-- ==== Sys2Proof/Machine/Ops.lean ====
section
/-! DEFINITION. The shared operations: memory (R9, R40), the outcomes of a command (R10: return, reject, raise, no step),
the environment's draws (R100, R132, R133), reset (R170). -/

namespace Sys2Proof.Machine

/-! ### System memory -/

/-- The canonical form: addresses strictly rising. No entry can equal what an unlisted address reads as, since that
is no value. -/
abbrev Memory.wf (m : Memory) : Prop := m.Pairwise fun x y => x.1 < y.1

/-- One byte of memory; an unlisted address holds no value (log entry 8). -/
def Memory.get : Memory → Nat → Option Byte
  | [], _ => Memory.unlisted
  | (k, v) :: m, a => if k = a then some v else Memory.get m a

/-- Store one byte, keeping the canonical form. -/
def Memory.set : Memory → Nat → Byte → Memory
  | [], a, b => [(a, b)]
  | (k, v) :: m, a, b =>
    if a < k then (a, b) :: (k, v) :: m
    else if a = k then (a, b) :: m
    else (k, v) :: Memory.set m a b

/-- `MemRead(addr, n)`: the bytes at addr to addr + n − 1 (R9). The block never reads memory (R40): statements use
it. -/
def Memory.read (m : Memory) (a : Nat) : Nat → Option (List Byte)
  | 0 => some []
  | n + 1 =>
    match m.get a, Memory.read m (a + 1) n with
    | some b, some bs => some (b :: bs)
    | _, _ => none

/-- `MemWrite(addr, n, bs)`: `bs[k]` at addr + k (R9). -/
def Memory.write (m : Memory) (a : Nat) : List Byte → Memory
  | [] => m
  | b :: bs => Memory.write (m.set a b) (a + 1) bs

/-! ### Outcomes of a command (R10) -/

/-- What a meaning answers. -/
abbrev Result := Host.Outcome State Fault Refusal

/-- Every command that steps returns one response (R35). -/
def respond (st : Status) (result : List Byte) (s : State) : State :=
  { s with resp := some ⟨st, result⟩ }

/-- `return (OK, result)` (R10). -/
def accept (result : List Byte) (s : State) : State := respond .ok result s

/-- `reject <Code>`: REJECTS only, and an empty result (R10, R30, R151). -/
def reject (r : Rejection) (s : State) : State :=
  respond (.rejected r) [] { s with block := { s.block with rejects := setReject r s.block.rejects } }

/-- `raise <Fault>`: taking a fatal fault. FAULT records it with its information, the code is returned, and the block
takes no further command (R10, R151, R155). There is no handler and no return from it (R155, R156). -/
def raise (f : Fatal) (s : State) : State :=
  respond (.fatal f) [] { s with block := { s.block with fault := some f } }

/-- `if FAULT != NONE: no step` (R153), the first check of every command (R154). -/
def whenRunning (s : State) (k : Result) : Result :=
  if s.block.fault = none then k else .fault .halted

/-! ### The environment's draws -/

/-- The duties of R48 that bear on the two answers: each region lies in the address space, and the two do not
overlap. -/
def allocDuties (w : AddrBytes) (a : AllocPair) : Bool :=
  match a.table, a.reg with
  | some t, some r =>
    decide (t + tableBytes ≤ w.space ∧ r + w.regBytes ≤ w.space ∧ (t + tableBytes ≤ r ∨ r + w.regBytes ≤ t))
  | some t, none => decide (t + tableBytes ≤ w.space)
  | none, some r => decide (r + w.regBytes ≤ w.space)
  | none, none => true

/-- A free answer, kept where it meets the duties; elsewhere the allocator answered Fail. Every answer R100 allows is
some value of it. -/
def boundAlloc (w : AddrBytes) (a : AllocPair) : AllocPair :=
  if allocDuties w a then a else ⟨none, none⟩

/-- `draw ta <- Alloc(TABLE_BYTES)` and `draw ra <- Alloc(REG_BYTES)` (R100). `none`: the queued answer breaks a duty
of R48, a move the environment does not have. -/
def allocAnswer (s : State) : Option AllocPair :=
  match s.env.allocs with
  | a :: _ => if allocDuties s.cfg.addrBytes a then some a else none
  | [] => some (boundAlloc s.cfg.addrBytes (Config.freeAlloc s.env.draws))

/-- The allocator's answers are used up. -/
def takeAlloc (s : State) : State :=
  { s with env := { s.env with allocs := s.env.allocs.tail, draws := s.env.draws + 1 } }

/-- The 128 bytes the allocator left in the table region at `ta`, a draw of any byte values (R42, U3). Irreducible, so
that no proof spells them out; `leftBytes_length` and `receiveTable_get` say all there is to say. -/
@[irreducible] def leftBytes (n ta : Nat) : List Byte := (List.range tableBytes).map fun k => Config.leftByte n (ta + k)

/-- The allocator hands out the table region with whatever it left there (R42). The block writes nothing and learns
nothing by it. -/
def receiveTable (ta : Nat) (s : State) : State := { s with mem := s.mem.write ta (leftBytes s.env.draws ta) }

/-- `draw v <- CPU_VERDICT(seq, SLOT)` (R132). -/
def verdictAnswer (s : State) (seq : List Event) : Verdict :=
  match s.env.verdicts with
  | v :: _ => v
  | [] => Config.cpuVerdict s.env.draws seq s.block.slots

/-- The CPU's verdict is used up. -/
def takeVerdict (s : State) : State :=
  { s with env := { s.env with verdicts := s.env.verdicts.tail, draws := s.env.draws + 1 } }

/-- An unspecified activation record still is one: its ADDR has 8·ADDR_BYTES bits (R31, R29). -/
def boundActivation (w : AddrBytes) (a : Activation) : Activation :=
  { a with gdtrAddr := mask (8 * w.n) a.gdtrAddr }

/-- The unspecified value ACTIVE holds after a CPU fault (R133). -/
def freeActive (s : State) : Option Activation :=
  (Config.activeAfterFault s.env.draws).map (boundActivation s.cfg.addrBytes)

/-! ### Reset and fetching -/

/-- Reset: every block field at its value of R34; memory is not touched (R170). The position starts at 0 (R22), and no
command has answered yet. The parameters and the environment's answers stay (DESIGN CHOICE: log entry 15). -/
def powerReset (s : State) : State :=
  { s with block := Block.reset, pos := 0, resp := none }

/-- The command leaves the queue and the position moves on (R22). -/
def advance (s : State) : State :=
  { s with pending := s.pending.tail, pos := s.pos + 1 }

/-- Reset leaves the queue. -/
def dropInput (s : State) : State := { s with pending := s.pending.tail }

/-- Put a command where the next step takes it from. -/
def presentCommand (c : Command) (s : State) : State :=
  { s with pending := .command c :: s.pending.tail }

end Sys2Proof.Machine
end

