-- ==== Sys2Proof/Laws/Decode.lean ====
section
/-! SUPPORT. What the operand typing of the decoder accepts, said once per operand type. -/

namespace Sys2Proof

theorem asNatural_eq_ok {v : Int} {n : Nat} : asNatural v = .ok n ↔ v = (n : Int) := by
  cases v with
  | ofNat m => simp [asNatural]
  | negSucc m => simp [asNatural]

theorem asBits_eq_ok {k : Nat} {v : Int} {x : BitVec k} : asBits k v = .ok x ↔ v = (x.toNat : Int) := by
  unfold asBits
  constructor
  · intro h
    split at h
    · next n hn =>
      split_ifs at h with hk
      cases h
      rw [asNatural_eq_ok.mp hn, BitVec.toNat_ofNat, Nat.mod_eq_of_lt hk]
    · cases h
  · rintro rfl
    rw [asNatural_eq_ok.mpr rfl]
    simp only [if_pos x.isLt, BitVec.ofNat_toNat, BitVec.setWidth_eq]

theorem asAddr_eq_ok {w : AddrBytes} {v : Int} {n : Nat} : asAddr w v = .ok n ↔ v = (n : Int) ∧ n < w.space := by
  unfold asAddr
  constructor
  · intro h
    split at h
    · next m hm =>
      split_ifs at h with hk
      cases h
      exact ⟨asNatural_eq_ok.mp hm, hk⟩
    · cases h
  · rintro ⟨rfl, h⟩
    rw [asNatural_eq_ok.mpr rfl]
    exact if_pos h

/-- Peel one step off a computation that may refuse. -/
theorem except_bind_ok {α β : Type} {x : Except OperandError α} {f : α → Except OperandError β} {b : β} :
    (x >>= f) = .ok b ↔ ∃ a, x = .ok a ∧ f a = .ok b := by
  cases x <;> simp [bind, Except.bind]

theorem op_cases (op : BitVec 3) :
    op = 0#3 ∨ op = 1#3 ∨ op = 2#3 ∨ op = 3#3 ∨ op = 4#3 ∨ op = 5#3 ∨ op = 6#3 ∨ op = 7#3 := by
  revert op; decide

end Sys2Proof
end

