/-- Settles O19: every command checks FAULT first, and only the two raises write it. -/
theorem faultIsWrittenOnlyByRaise : Obligations.FaultIsWrittenOnlyByRaise := by
  refine ⟨⟨rfl, rfl, fun _ => rfl⟩, rfl, fun i s t h => ?_, fun i s => exec_of_fault⟩
  obtain ⟨hf, he⟩ := exec_next h
  exact ⟨hf, he.fault_writers.imp_left fun hkept => hkept.trans hf⟩

/-- Settles O20: a rejection sets the bit of the code it answers, and nothing else writes REJECTS. -/
theorem rejectsIsSticky : Obligations.RejectsIsSticky := by
  refine ⟨rfl, fun i s t h => ?_, fun r => by cases r <;> decide⟩
  obtain ⟨-, he⟩ := exec_next h
  obtain ⟨r, hresp, hset⟩ | ⟨hresp, hkept⟩ := he.rejects_writers
  · refine ⟨fun r' hr' k => ?_, fun hno => absurd hresp (hno r)⟩
    cases hresp.symm.trans hr'
    rw [hset, setReject_getLsbD]
  · exact ⟨fun r hr => absurd hr (hresp r), fun _ => hkept⟩

/-- Settles O25, column by column of the matrix. -/
theorem eachFieldHasItsWriters : Obligations.EachFieldHasItsWriters := by
  intro i s t h
  obtain ⟨-, he⟩ := exec_next h
  refine ⟨he.slots_writers.resolve_left, fun hne => ?_, fun hne => ?_, fun hne => ?_, he.interface_frame⟩
  · obtain ⟨hta, hra, hg⟩ | ⟨hi, -⟩ := he.registers_writers
    · simp [hta, hra, hg] at hne
    · exact hi
  · obtain hne | hne := hne
    · exact he.active_writers.resolve_left hne
    · exact (he.events_writers.resolve_left hne).1
  · obtain hne | hne := hne
    · exact (he.phase_writers.resolve_left hne).imp (·.1) (·.1)
    · exact (he.fault_writers.resolve_left hne).imp (·.1) fun ⟨c, d, ts, _, hi, _⟩ => ⟨c, d, ts, hi⟩

/-- Settles O26: INIT alone writes the three, and only from UNINIT. -/
theorem tableNeverMoves : Obligations.TableNeverMoves := by
  intro i s t hp h
  obtain ⟨-, he⟩ := exec_next h
  exact he.registers_writers.resolve_right fun ⟨_, huninit⟩ => hp huninit

/-- Settles O28: LOAD alone writes EVENTS, and it appends. -/
theorem eventsAreAppendOnly : Obligations.EventsAreAppendOnly := by
  refine ⟨rfl, fun i s t h => ?_⟩
  obtain ⟨-, he⟩ := exec_next h
  obtain hkept | ⟨⟨c, d, ts, hi⟩, es, happ⟩ := he.events_writers
  · exact ⟨[], by rw [hkept, List.append_nil], fun _ => rfl⟩
  · exact ⟨es, happ, fun hno => absurd hi (hno c d ts)⟩

/-! ### Reset, and what a step takes from the queue -/

section
variable {s : State} {rest : List Input}

/-- Reset is taken whatever FAULT holds (R153, R170). -/
theorem step_reset (hq : s.pending = .reset :: rest) : step s = .next (powerReset (dropInput s)) := by
  simp only [step, fetch, hq]

variable {c : Command} (hq : s.pending = .command c :: rest) (hf : s.block.fault = none)
include hq hf

theorem step_command {i : Instr} (hd : decode s.cfg.addrBytes c = .ok i) : step s = exec i (advance s) := by
  simp only [step, fetch, hq, hf, hd, if_true]

theorem step_illTyped {e : OperandError} (hd : decode s.cfg.addrBytes c = .error e) :
    step s = .refused (.illTyped e) := by
  simp only [step, fetch, hq, hf, hd, if_true]

end

/-- Settles O40: with no table nothing is mirrored, and no LOAD has issued an event. -/
theorem resetMeetsTheInvariant : Obligations.ResetMeetsTheInvariant :=
  ⟨fun c => ⟨State.resetWith_inv c, [], fun _ h => (nomatch h), rfl⟩, State.resetWith_inv _⟩

/-- Settles O29: both blocks are `Block.reset`. -/
theorem resetPutsEveryFieldAtItsValue : Obligations.ResetPutsEveryFieldAtItsValue := by
  unfold Obligations.ResetPutsEveryFieldAtItsValue
  intro isReset
  have hreset : isReset Block.reset := ⟨rfl, rfl, rfl, replicate_none_getElem, rfl, rfl, rfl, rfl, rfl⟩
  exact ⟨hreset, fun s rest hq => ⟨_, step_reset hq, hreset, rfl⟩⟩

/-- Settles O30: a reset step is `powerReset`, which writes the block, the position and the response. -/
theorem resetKeepsTheEnvironment : Obligations.ResetKeepsTheEnvironment := by
  refine ⟨fun s t rest hq hstep => ?_, fun c => ⟨rfl, rfl, rfl, rfl⟩⟩
  cases (step_reset hq).symm.trans hstep
  exact ⟨rfl, rfl, by simp [hq], rfl, rfl⟩

/-- Settles O32: with FAULT = NONE a step turns on what the record at the head decodes to. -/
theorem stepRunsTheDecodedCommand : Obligations.StepRunsTheDecodedCommand := by
  intro s c rest hq hf
  refine ⟨fun i hd => ?_, fun e hd => step_illTyped hq hf hd⟩
  rw [step_command hq hf hd, advance, hq, List.tail_cons]

end Sys2Proof.Machine

/-! System memory of 20_memory.md. What the allocator and INIT, INSTALL and READSLOT do to it, one lemma per operation;
which bytes a command changes, over its effects; and that no command looks at memory, one lemma per command that has
more than one path. From these the statements about memory. -/

namespace Sys2Proof.Machine

/-! ### The allocator's answers (R48) -/

theorem allocDuties_table {w : AddrBytes} {a : AllocPair} {ta : Nat} (h : allocDuties w a = true)
    (hta : a.table = some ta) : ta + tableBytes ≤ w.space := by
  obtain ⟨t, r⟩ := a
  cases hta
  cases r with
  | none => exact of_decide_eq_true h
  | some ra => exact (allocDuties_some h).1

★ ★ ★ ★ ★

- _Exercise objective_: Retype exactly the span of lines from the one with "which bytes a" through the one with "answers (R48) -/"; include both ends and omit the rest of the material.

- _Response area_:
which bytes a command changes, over its effects; and that no command looks at memory, one lemma per command that has
more than one path. From these the statements about memory. -/

namespace Sys2Proof.Machine

/-! ### The allocator's answers (R48) -/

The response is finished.